• ハングルの詩のある風景 : 素月と凧揚げ 第13回

    詩子アナ:漢字に目が行くようにして、実はハングルの影に「独立」という漢字を隠し入れていたとは驚きです。キーとなるハングルに「혼자 섰으면」が挙げられていましたが、こういう意味だったんですね。

    歌樽先生:キーとなるハングルがもう一つありましたね。

    詩子アナ:はい、「네 길거리:四辻」がもう一つのキーとなるハングルでした。

    歌樽先生:何か思い当たることはありませんか。

    詩子アナ:まだ、思い当たるものは何もありませんが、連想力を鍛えなければいけませんね。

    歌樽先生:はい。どんどん鍛えましょう。独立といえば何を連想しますか。

    詩子アナ:誰もすぐに連想できるものではだめですよね。捕まってしまいますから。何かに例えていうとどういった感じですか。

    歌樽先生:例えるのも難しいのですが、敢えて例えれば、霧の中で微かに見える人影を頼りに歩くといった感じでしょうか。

    詩子アナ:微妙ですね。

    歌樽先生:微妙ですが、人影が見えると見えないとでは雲泥の差ですからね。素月はいろんなところに網を張っていますので、そのあたりが分かれば推測ができるのですが。

    詩子アナ:網ですか、ああ、難しや、難しやの世界に入ってきましたね。

    歌樽先生:では、ヒントをだしましょう。

    17問:「네 길거리:四辻」と関連の最も深いものを次の中から選びましょう。

    1) 線    2) 四角 3) 三角 4) 点

    詩子アナ:それは簡単です。「市井」の「井」とも関連があり、これ以外には考えられません。

    17問:2)の四角、です。

    歌樽先生:そうですね。

    18問:では「오후의 네 길거리 해가 들었다」とイメージ的に最も近いのは次のどれですか。

    1) 線と    2) 四角と四角 3)三角と四角 4) 点と四角

    詩子アナ:おおよその見当がついてきましたが、その先がどうなっているのかが気になります。

    歌樽先生:この問題で何か見通しらしきものがついてきたようですね。

    詩子アナ:ハングルに三角があったのですか。

    歌樽先生:昔はありました。今はこの「△(반시옷(半シオッ)」の音が無くなっています。

    詩子アナ:いろんな音があったんですね。「해가 들었다」の「해:太陽」はハングルでは「・」で表していますので、

    18問:答は、4)点と四角、です。サイコロの1のようなイメージです。

    歌樽先生:なるほど。なかなかいいイメージができたようですね。

    詩子アナ:そう褒められても、歯がゆいのですが、このイメージと独立門との関連を連想によって結び付けるという方向がぼんやりと見えてきましたが。

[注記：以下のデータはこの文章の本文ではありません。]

theorem frame_keepReply (s : State) (session : Nat) (b : List Byte) :
    Frame [.dbg] (some []) s (State.keepReply s session b) := by
  unfold State.keepReply
  apply Frame.set_dbg
  · rfl
  exact Frame.rfl' _

theorem frame_monFragment (s : State) (src : Nat) (p : List Byte) :
    Frame [.mem, .pins, .regs, .plt, .phy, .link, .master, .rear, .way, .stack, .p57, .intake, .mix, .ech, .call, .mic, .wake, .hif, .sby, .tag, .cart, .toll, .pwr, .cfg, .dbg, .free] none s (State.monFragment s src p) := by
  unfold State.monFragment
  try dsimp -proj only
  split
  · apply Frame.set_dbg
    · rfl
    exact Frame.rfl' _
  · apply Frame.ite
    · apply Frame.ite
      · apply Frame.after (frame_keepReply _ _ _)
        · decide +kernel
        apply Frame.set_dbg
        · rfl
        exact Frame.rfl' _
      · apply Frame.after (frame_packetIn _ _ _)
        · decide +kernel
        apply Frame.set_dbg
        · rfl
        exact Frame.rfl' _
    · apply Frame.set_dbg
      · rfl
      apply Frame.set_dbg
      · rfl
      exact Frame.rfl' _

theorem frame_uartScan (s : State) (x1 : Nat) (x2 : List Byte) :
    Frame [.mem, .pins, .regs, .plt, .phy, .link, .master, .rear, .way, .stack, .p57, .intake, .mix, .ech, .call, .mic, .wake, .hif, .sby, .tag, .cart, .toll, .pwr, .cfg, .dbg, .free] none s (State.uartScan s x1 x2).1 := by
  induction x1 generalizing s x2 with
  | zero => exact Frame.rfl' s
  | succ n ih =>
    unfold State.uartScan
    split
    · exact Frame.rfl' s
    · dsimp -proj only
      split
      · exact Frame.rfl' s
      · split
        · exact ((frame_packetIn s _ _).mono (by decide +kernel)).trans (ih _ _)
        · exact ((frame_bump s _).mono (by decide +kernel)).trans (ih _ _)


end Sys2Proof.Laws
end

    歌樽先生:では、独立門についての問題を出してみましょう。

    19問:移転前の独立門のあったところには以前別の門がありました。それは何門でしょうか。

    • 1) 入城門(입성문): 城に入る門         
    • 2) 出城門(출성문): 城から出る門
    • 3) 肅靖門(숙정문): 四大門の1つの北門  
    • 4) 迎恩門(영은문): 中国の使者を迎える門 

    詩子アナ:四大門は南大門、東大門、西大門に北大門ですか。

    歌樽先生:四大門は本来は숭례문(崇禮門)、흥인지문(興仁之門)、돈의문(敦義門)、숙정문(肅靖門)と呼ばれていましたね。

    詩子アナ:独立門のあったところはソウルの北というより西側のようですから、分かりました。

    19問:答は4) 迎恩門(영은문)です。

    歌樽先生:正解です。

  • ハングルの詩のある風景: 素月と凧揚げ 第12回

    詩子アナ:まず、詩を確認してみます。

    1行目 오후(午后)의 네 길거리 해가 들었다.   

    2行目 시정(市井)의 첫겨울의 적막(寂寞)함이여, 

    3行目 우둑히 문어귀에 혼자 섰으면,      

    4行目 흰 눈의 잎사귀, 지연(紙鳶)이 뜬다.   

     1行目の「네 길거리」は平面的ですし、2行目の「市井」は街のことですし、建物に焦点を当てたようには見えませんし、3行目の「문어귀」は「門」自体ではなく、その入り口部分のようですし、4行目の「紙鳶」は凧で、これも立体というより、平面的と言えそうですから、立体的なものを探すのは難しいですね。

    歌樽先生:そこをもう少し考えてみましょう。

    詩子アナ:これ以上、ヒントをいただくのも申し訳ありませんし、もうひと踏ん張りですね。

    歌樽先生:何か見えてきましたか。

    詩子アナ:ここは「独立独歩」「独立独行」でやらなければ。あっ! 光が見えました!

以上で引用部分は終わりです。